Six Californians join Generali suit

Six more Holocaust survivors in California have joined a list of plaintiffs who are suing a large Italian life insurance company for allegedly reneging on payments for policies taken out before World War II by their parents and relatives who perished in Nazi concentration camps. In their lawsuit, filed last week in Los Angeles Superior Court, the survivors claim that Assicurazioni Generali, one of Europe's largest insurers, has stonewalled their requests for payouts for up to 55 years or fobbed them off with meager settlement offers. One plaintiff is Manny Steinberg, 78, who was a 14-year-old boy in Radom, Poland, when he was sent to forced labor at a munitions factory. Later he survived a death march, Auschwitz, and a Dachau satellite camp. His mother and a brother perished in the Holocaust, while his father and another brother survived. "I still remember, when I was a young child, the Generali agent coming to my father's ladies custom tailoring store every two weeks to collect $2 or $3 in insurance premiums," said Steinberg. "And while we were in camp, my father kept reminding me, 'If we get out, there is an insurance policy waiting.' " After six years of correspondence, Generali informed Steinberg that it is still auditing his records. Generali told survivors George Brown and Ebi Gabor that it could not find any records of policies purchased by their parents. The six survivors are seeking damages and an injunction against Generali's allegedly unfair business practices. They are represented by attorney William Shernoff, who over the last three years has filed similar suits on behalf of 12 other survivor families. All the cases, as well as a number of class action suits on Holocaust reparations, have been transferred to a federal court in New York, where they are under review. Shernoff expects that the current litigation will also go to the New York court. Complicating the matter is that all insurance claims against Generali and other European insurance companies have been assigned to the International Commission on Holocaust Era Insurance Claims (ICHEIC), headed by former US secretary of state Lawrence Eagleburger. Peter Simshauser, Generali's attorney in Los Angeles, said the company has paid $100 million to ICHEIC for its operations and to settle insurance claims against Generali.

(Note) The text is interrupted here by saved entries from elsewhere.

/-! ### setRegion -/

@[simp] theorem State.setRegion_pending (r : Nat) (v : Region) : (s.setRegion r v).pending = s.pending := rfl
@[simp] theorem State.setRegion_regs (r : Nat) (v : Region) : (s.setRegion r v).regs = s.regs := rfl
@[simp] theorem State.setRegion_mem (r : Nat) (v : Region) : (s.setRegion r v).mem = s.mem := rfl
@[simp] theorem State.setRegion_cores (r : Nat) (v : Region) : (s.setRegion r v).cores = s.cores := rfl
@[simp] theorem State.setRegion_sites (r : Nat) (v : Region) : (s.setRegion r v).sites = s.sites := rfl
@[simp] theorem State.setRegion_timers (r : Nat) (v : Region) : (s.setRegion r v).timers = s.timers := rfl
@[simp] theorem State.setRegion_tenths (r : Nat) (v : Region) : (s.setRegion r v).tenths = s.tenths := rfl
@[simp] theorem State.setRegion_rcnt (r : Nat) (v : Region) : (s.setRegion r v).rcnt = s.rcnt := rfl
@[simp] theorem State.setRegion_alwaysOn (r : Nat) (v : Region) : (s.setRegion r v).alwaysOn = s.alwaysOn := rfl
@[simp] theorem State.setRegion_rootOn (r : Nat) (v : Region) : (s.setRegion r v).rootOn = s.rootOn := rfl
@[simp] theorem State.setRegion_pfNum (r : Nat) (v : Region) : (s.setRegion r v).pfNum = s.pfNum := rfl
@[simp] theorem State.setRegion_pfDen (r : Nat) (v : Region) : (s.setRegion r v).pfDen = s.pfDen := rfl
@[simp] theorem State.setRegion_pfMs (r : Nat) (v : Region) : (s.setRegion r v).pfMs = s.pfMs := rfl
@[simp] theorem State.setRegion_inputOv (r : Nat) (v : Region) : (s.setRegion r v).inputOv = s.inputOv := rfl
@[simp] theorem State.setRegion_shutdown (r : Nat) (v : Region) : (s.setRegion r v).shutdown = s.shutdown := rfl
@[simp] theorem State.setRegion_outOfService (r : Nat) (v : Region) : (s.setRegion r v).outOfService = s.outOfService := rfl
@[simp] theorem State.setRegion_hubDom (r : Nat) (v : Region) : (s.setRegion r v).hubDom = s.hubDom := rfl
@[simp] theorem State.setRegion_busErr (r : Nat) (v : Region) : (s.setRegion r v).busErr = s.busErr := rfl
@[simp] theorem State.setRegion_holdover (r : Nat) (v : Region) : (s.setRegion r v).holdover = s.holdover := rfl
@[simp] theorem State.setRegion_coolant (r : Nat) (v : Region) : (s.setRegion r v).coolant = s.coolant := rfl
@[simp] theorem State.setRegion_pendBa (r : Nat) (v : Region) : (s.setRegion r v).pendBa = s.pendBa := rfl
@[simp] theorem State.setRegion_logRam (r : Nat) (v : Region) : (s.setRegion r v).logRam = s.logRam := rfl
@[simp] theorem State.setRegion_logFlash (r : Nat) (v : Region) : (s.setRegion r v).logFlash = s.logFlash := rfl
@[simp] theorem State.setRegion_logLost (r : Nat) (v : Region) : (s.setRegion r v).logLost = s.logLost := rfl
@[simp] theorem State.setRegion_out (r : Nat) (v : Region) : (s.setRegion r v).out = s.out := rfl
@[simp] theorem State.setRegion_drawn (r : Nat) (v : Region) : (s.setRegion r v).drawn = s.drawn := rfl
@[simp] theorem State.setRegion_streams (r : Nat) (v : Region) : (s.setRegion r v).streams = s.streams := rfl
@[simp] theorem State.setRegion_ctxs (r : Nat) (v : Region) : (s.setRegion r v).ctxs = s.ctxs := rfl
@[simp] theorem State.setRegion_hubs (r : Nat) (v : Region) : (s.setRegion r v).hubs = s.hubs := rfl
@[simp] theorem State.setRegion_optics (r : Nat) (v : Region) : (s.setRegion r v).optics = s.optics := rfl
@[simp] theorem State.setRegion_twin (r : Nat) (v : Region) : (s.setRegion r v).twin = s.twin := rfl
@[simp] theorem State.setRegion_shelfTag (r : Nat) (v : Region) : (s.setRegion r v).shelfTag = s.shelfTag := rfl
@[simp] theorem State.setRegion_loopTag (r : Nat) (v : Region) : (s.setRegion r v).loopTag = s.loopTag := rfl
@[simp] theorem State.setRegion_rackTag (r : Nat) (v : Region) : (s.setRegion r v).rackTag = s.rackTag := rfl
@[simp] theorem State.setRegion_up (r : Nat) (v : Region) : (s.setRegion r v).up = s.up := rfl
@[simp] theorem State.setRegion_flash (r : Nat) (v : Region) : (s.setRegion r v).flash = s.flash := rfl
@[simp] theorem State.setRegion_fwA (r : Nat) (v : Region) : (s.setRegion r v).fwA = s.fwA := rfl
@[simp] theorem State.setRegion_fwB (r : Nat) (v : Region) : (s.setRegion r v).fwB = s.fwB := rfl
@[simp] theorem State.setRegion_restart (r : Nat) (v : Region) : (s.setRegion r v).restart = s.restart := rfl
@[simp] theorem State.setRegion_bring (r : Nat) (v : Region) : (s.setRegion r v).bring = s.bring := rfl
@[simp] theorem State.setRegion_lanes (r : Nat) (v : Region) : (s.setRegion r v).lanes = s.lanes := rfl
@[simp] theorem State.setRegion_mute (r : Nat) (v : Region) : (s.setRegion r v).mute = s.mute := rfl
@[simp] theorem State.setRegion_heldX16 (r : Nat) (v : Region) : (s.setRegion r v).heldX16 = s.heldX16 := rfl
@[simp] theorem State.setRegion_expired (r : Nat) (v : Region) : (s.setRegion r v).expired = s.expired := rfl
@[simp] theorem State.setRegion_remapSites (r : Nat) (v : Region) : (s.setRegion r v).remapSites = s.remapSites := rfl
@[simp] theorem State.rd_setRegion (p2 : Nat) (f2 : Fld) (r : Nat) (v : Region) : (s.setRegion r v).rd p2 f2 = s.rd p2 f2 := rfl
@[simp] theorem State.core_setRegion (c2 : CoreId) (r : Nat) (v : Region) : (s.setRegion r v).core c2 = s.core c2 := rfl
@[simp] theorem State.site_setRegion (i2 : Nat) (r : Nat) (v : Region) : (s.setRegion r v).site i2 = s.site i2 := rfl
@[simp] theorem State.hub_setRegion (h2 : Nat) (r : Nat) (v : Region) : (s.setRegion r v).hub h2 = s.hub h2 := rfl
@[simp] theorem State.stream_setRegion (e2 k2 : Nat) (r : Nat) (v : Region) : (s.setRegion r v).stream e2 k2 = s.stream e2 k2 := rfl
@[simp] theorem State.ctx_setRegion (e2 k2 : Nat) (r : Nat) (v : Region) : (s.setRegion r v).ctx e2 k2 = s.ctx e2 k2 := rfl
@[simp] theorem State.optic_setRegion (h2 p2 : Nat) (r : Nat) (v : Region) : (s.setRegion r v).optic h2 p2 = s.optic h2 p2 := rfl
@[simp] theorem State.take_setRegion (a2 n2 : Nat) (r : Nat) (v : Region) : (s.setRegion r v).take a2 n2 = s.take a2 n2 := rfl
@[simp] theorem State.spLine_setRegion (c2 : CoreId) (b2 l2 : Nat) (r : Nat) (v : Region) : (s.setRegion r v).spLine c2 b2 l2 = s.spLine c2 b2 l2 := rfl
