-- ==== Sys2Proof/Laws/MemIsPorts.lean ====
section
/-! SUPPORT. Operations that change no byte and no mark of memory. -/

namespace Sys2Proof.Machine

theorem showPumps_memIs (s : State) (i : Nat) {q0 : State} (hK : MemIs q0 s) :
    MemIs q0 (showPumps s i) := by
  unfold showPumps
  repeat' first
    | with_reducible assumption
    | (lift_lets; intro x)
    | (intro x)
    | (with_reducible apply State.wr_memIs)

theorem takeWb_memIs (s : State) (i pump : Nat) (master : Bool) {q0 : State} (hK : MemIs q0 s) :
    MemIs q0 (takeWb s i pump master) := by
  unfold takeWb
  repeat' first
    | with_reducible assumption
    | (lift_lets; intro x)
    | (intro x)
    | (with_reducible apply MemIs.ite)
    | (with_reducible apply State.setSite_memIs)
    | (with_reducible apply showPumps_memIs)
    | (dsimp -zeta only)
    | (dsimp -zeta only [x])
    | split

theorem wbPost_memIs (s : State) (i pump : Nat) {q0 : State} (hK : MemIs q0 s) :
    MemIs q0 (wbPost s i pump) := by
  unfold wbPost
  repeat' first
    | with_reducible assumption
    | (lift_lets; intro x)
    | (intro x)
    | (with_reducible apply MemIs.ite)
    | (with_reducible apply State.setBit_memIs)
    | (with_reducible apply State.setSite_memIs)
    | (with_reducible apply State.wr_memIs)
    | (with_reducible apply badValue_memIs)
    | (with_reducible apply showPumps_memIs)

theorem kickEvent_memIs (s : State) (c : CoreId) (cyc : Nat) {q0 : State} (hK : MemIs q0 s) :
    MemIs q0 (kickEvent s c cyc) := by
  unfold kickEvent
  repeat' first
    | with_reducible assumption
    | (intro x; refine MemIs.cut (q := q0) (x := x) ?_ ?_; pick_goal 2; clear_value x; intro hx)
    | (lift_lets; intro x)
    | (intro x)
    | (with_reducible apply MemIs.ite)
    | (with_reducible apply State.setSite_memIs)
    | (with_reducible apply enterSlack_memIs)
    | (with_reducible apply timerSource_memIs)

theorem mayLeave_memIs (s : State) (h e n r : Nat) {q0 : State} (hK : MemIs q0 s) :
    MemIs q0 (mayLeave s h e n r).2 := by
  unfold mayLeave
  repeat' first
    | with_reducible assumption
    | (lift_lets; intro x)
    | (intro x)
    | (with_reducible apply State.setHub_memIs)
    | (dsimp -zeta only [x])
    | split

theorem sendOne_memIs (s : State) (ep k : Nat) (resp : Bool) (opp : Nat) {q0 : State} (hK : MemIs q0 s) :
    MemIs q0 (sendOne s ep k resp opp) := by
  unfold sendOne
  repeat' first
    | with_reducible assumption
    | (lift_lets; intro x; refine MemIs.cut (q := q0) (x := x.2) ?_ ?_; pick_goal 2; clear_value x; intro hx)
    | (lift_lets; intro x)
    | (intro x)
    | (with_reducible apply MemIs.ite)
    | (with_reducible apply mayLeave_memIs)
    | (with_reducible apply sendNext_memIs)
    | (with_reducible apply sendResp_memIs)
    | (dsimp -zeta only [x])
    | split

theorem circSilent_memIs (s : State) (ep k : Nat) {q0 : State} (hK : MemIs q0 s) :
    MemIs q0 (circSilent s ep k) := by
  unfold circSilent
  repeat' first
    | with_reducible assumption
    | (lift_lets; intro x)
    | (intro x)
    | (with_reducible refine MemIs.foldl (fun _ _ _ => ?_) ?_)
    | (with_reducible apply circEnd_memIs)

"Some individual claimants have received in excess of $500,000," he said. Simshauser cited a letter sent last week by Generali director-general Meir Lantzman to the Knesset, stating that the company had paid out $45.5m. to 2,751 individuals. Shernoff rebutted that the current value of policies held by survivors and heirs of Holocaust victims is more than $1 billion. "It's a joke," he said. "Generali is paying out less than 10 cents on the dollar." ICHEIC itself has been under heavy criticism by survivor organizations, state insurance directors, and some congressmen, who have accused the commission of foot-dragging and bureaucratic red tape. Last September, three Los Angeles-area survivors, including Manny Steinberg, filed a suit against ICHEIC, claiming that it serves as a front for Generali. The deadline for submitting claims to ICHEIC expired December 31. In filing the latest suit against Generali after this deadline, Shernoff said he wanted to make it clear that those who had not yet sent in a claim, or felt they had been given the runaround by ICHEIC or Generali, could still stake their claims through lawsuits.